Of all my time spent in helping others, my five years of working with AIDS patients made the deepest impression on me.
It was the mid-eighties. Gay men were dying from an unknown disease called Acquired Immunodeficiency Syndrome. No one knew how the disease was transmitted. As a result, people were afraid to touch AIDS victims. Men were literally dying on the street because no one would go near them. I couldn’t stand by and do nothing. So I volunteered to help.
I knew there was some danger—we didn’t know how much—that I’d contract AIDS from contact with the victims. But I had to do it anyway. I considered that I’d risked my life on the battlefield to help others. If I had to risk it again to help those who were desperately in need of help, I’d do it again. But I had to seek the permission of my wife. If I came down with AIDS, so would she. She encouraged me to go ahead.

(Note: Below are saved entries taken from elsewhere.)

/-- A turn leaves the queues but for what its primitive or the engine takes, and adds at most one byte to `txq`. -/
theorem turn_queues (t : Turn) (s : State) :
    let s' := (turn t s).state
    s'.sched = s.sched ∧ s'.draws.length ≤ s.draws.length ∧ s'.cur = s.cur ∧ s'.cfg = s.cfg ∧
      s'.engineLive = s.engineLive ∧ s'.txq.length ≤ s.txq.length + 1 := by
  have set : ∀ h c, let s' := s.setCore h c
      s'.sched = s.sched ∧ s'.draws.length ≤ s.draws.length ∧ s'.cur = s.cur ∧ s'.cfg = s.cfg ∧
        s'.engineLive = s.engineLive ∧ s'.txq.length ≤ s.txq.length + 1 := by simp
  cases t with
  | core h =>
    rw [show turn (.core h) s = coreTurn h s from rfl]
    unfold coreTurn
    split
    · simp
    · rename_i p ps _
      obtain ⟨q1, q2, q3, q4, q5, _, q7, _⟩ := prim_queues h p ps s
      exact ⟨q1, q2, q3, q4, q5, q7⟩
  | engine =>
    obtain ⟨q1, q2, q3, q4, q5, q6, _⟩ := engineStep_queues s
    exact ⟨q1, Nat.le_of_eq (congrArg _ q2), q3, q4, q5, Nat.le_succ_of_le q6⟩
  | trap h cause =>
    rcases trapTurn_cases h cause s with ⟨e, _⟩ | ⟨hh, _, e⟩ <;> rw [e]
    · simp
    · obtain ⟨c, e, _⟩ := takeTrap_entry cause hh
      rw [e]; exact set h c
  | call h code isTrap =>
    rcases callTurn_cases h code isTrap s with e | ⟨hh, _, _, _, e⟩ <;> rw [e]
    · simp
    · obtain ⟨c, e, _⟩ := enterFail_entry h code isTrap s
      rw [e]; exact set h c

/-- What a turn does to the measure's last two terms: it grows only where a running core enters `fail`. -/
theorem TurnCores.cost {s s' : State} (ht : TurnCores s s') (k : Nat) :
    2 * planCost (s'.core k).todo + (if (s'.core k).fstat = .running then 16 else 0) ≤
      2 * planCost (s.core k).todo + (if (s.core k).fstat = .running then 16 else 0) := by
  have hle := bonus_le (ht.fstatLe k)
  cases ht with
  | same e => rw [core_congr e]
  | prim h p ps c hp e hm =>
    rcases core_of_set e k with ⟨h1, rfl, _⟩ | h1
    · have := hm.cost
      rw [h1] at hle ⊢; rw [hp]; omega
    · rw [h1]
  | entry h c _ _ e he =>
    rcases core_of_set (s := s) (s' := s') (by rw [e]; rfl) k with ⟨h1, rfl, _⟩ | h1
    · rw [h1] at hle ⊢
      rcases he with ⟨d, hr, hf, hc, _⟩ | ⟨hf, hc, _⟩
      · have := planCost_failPlan d
        rw [hf, hc, hr]; simp only [reduceCtorEq, if_false, if_true]; omega
      · rw [hc]; change 2 * 0 + _ ≤ _; omega
    · rw [h1]

/-- A listed turn takes more from the measure's first term than it can add to the others. -/
theorem turn_burst {t : Turn} {ts : List Turn} {s : State} (hs : s.sched = t :: ts) :
    burst (turn t { s with sched := ts }).state < burst s := by
  obtain ⟨q1, q2, q3, _, _, q6⟩ := turn_queues t { s with sched := ts }
  have h1 := (turn_cores t { s with sched := ts }).cost s.cur
  rw [burst_eq, burst_eq, q1, q3, hs, List.length_cons]
  change _ ≤ 2 * planCost (s.core s.cur).todo + (if (s.core s.cur).fstat = .running then 16 else 0) at h1
  change _ ≤ s.draws.length at q2
  change _ ≤ s.txq.length + 1 at q6
  change 2 * ts.length + _ + _ + _ + _ < _
  dsimp only at h1 ⊢
  omega

/-- A turn of the executing core with no turn listed takes from the measure when it moves. -/
theorem coreTurn_burst {s s' : State} (hs : s.sched = []) (ht : (s.core s.cur).todo ≠ [])
    (hl : coreTurn s.cur s = .moved s') : burst s' < burst s := by
  have hh := lt_of_todo_ne_nil ht
  have hle := (coreTurn_cores s.cur s).fstatLe s.cur
  rw [hl] at hle
  change FStatLe _ (s'.core s.cur).fstat at hle
  unfold Machine.coreTurn at hl
  split at hl
  · rename_i h; exact absurd h ht
  · rename_i p ps hp
    obtain ⟨q1, q2, q3, _, _, _, q7, _⟩ := prim_queues s.cur p ps s
    rw [hl] at q1 q2 q3 q7
    have h1 := prim_cost hh hl
    have hb := bonus_le hle
    rw [burst_eq, burst_eq]
    simp only [moved_state] at q1 q2 q3 q7
    rw [q3, q1, hs, hp]
    simp only [List.length_nil]
    omega

/-- What a poll that read in vain leaves, with no turn listed: the same measure but for the draws. -/
theorem coreTurn_spun {s s' : State} (hl : coreTurn s.cur s = .spun s') :
    s'.cores = s.cores ∧ s'.cur = s.cur ∧ s'.cfg = s.cfg ∧ s'.sched = s.sched ∧ s'.engineLive = s.engineLive ∧
      s'.txq = s.txq ∧ s'.draws = s.draws.tail ∧
      ∃ p ps, (s.core s.cur).todo = p :: ps ∧ (p = .pollTx ∨ p = .pollRx) := by
  unfold Machine.coreTurn at hl
  split at hl
  · cases hl
  · rename_i p ps hp
    obtain ⟨q1, _, q3, q4, q5, _, _, q8⟩ := prim_queues s.cur p ps s
    rw [hl] at q1 q3 q4 q5 q8
    obtain ⟨c1, c2⟩ := prim_spun hl
    refine ⟨c1, q3, q4, q1, q5, q8 c2, ?_, p, ps, hp, c2⟩
    have hc := prim_case s.cur p ps s
    rw [hl] at hc
    cases hc with
    | spinTx => obtain ⟨w, hw, _⟩ := readTxcnt_state s.cur s; rw [hw]; simp [drawn_draws]
    | spinRx =>
      obtain ⟨w, h1 | ⟨_, _, _, _, _, _, _, h1⟩⟩ := readRxrdy_state s.cur s <;> rw [h1] <;> simp [drawn_draws]

/-- A wait that goes on takes from the measure. -/
theorem waitTurn_burst {s s1 s' : State} (hs : s.sched = [])
    (hl : coreTurn s.cur s = .spun s1) (hw : waitTurn s1 = some s') : burst s' < burst s := by
  obtain ⟨e1, e2, e3, e4, e5, e6, e7, _⟩ := coreTurn_spun hl
  rcases waitTurn_cases s1 with h1 | ⟨_, hd, h1⟩ | ⟨_, hd, h1⟩ <;> rw [h1] at hw <;> cases hw
  · rw [burst_eq, burst_eq, e2, e4, hs, e6, core_congr e1, e7]
    cases hds : s.draws with
    | nil => rw [e7, hds] at hd; exact absurd rfl hd
    | cons w ws => simp
  · obtain ⟨q1, q2, q3, _, _, _, q7⟩ := engineStep_queues s1
    have := q7 hd
    rw [burst_eq, burst_eq, q3, q1, q2, e2, e4, hs, e7, core_congr ((engineStep_cores s1).trans e1)]
    rw [e6] at this
    simp only [List.length_nil, List.length_tail]
    omega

Several years later, we learned that AIDS was transmitted by bodily fluids. I was safe. But among my duties was to give my patients injections. Once, after administering the injection, I accidentally stabbed my thumb with the needle. I was lucky. I didn’t come down with the disease.
I took care of AIDS patients for five years. I had seven, all gay. They all died. I loved each one of them as my brother and grieved over each death.
By the end of the 1980s, science had begun to find ways to prevent men from dying of AIDS. The crisis was over. I moved on and volunteered to work in a hospice where I took care of the dying for the next seven years.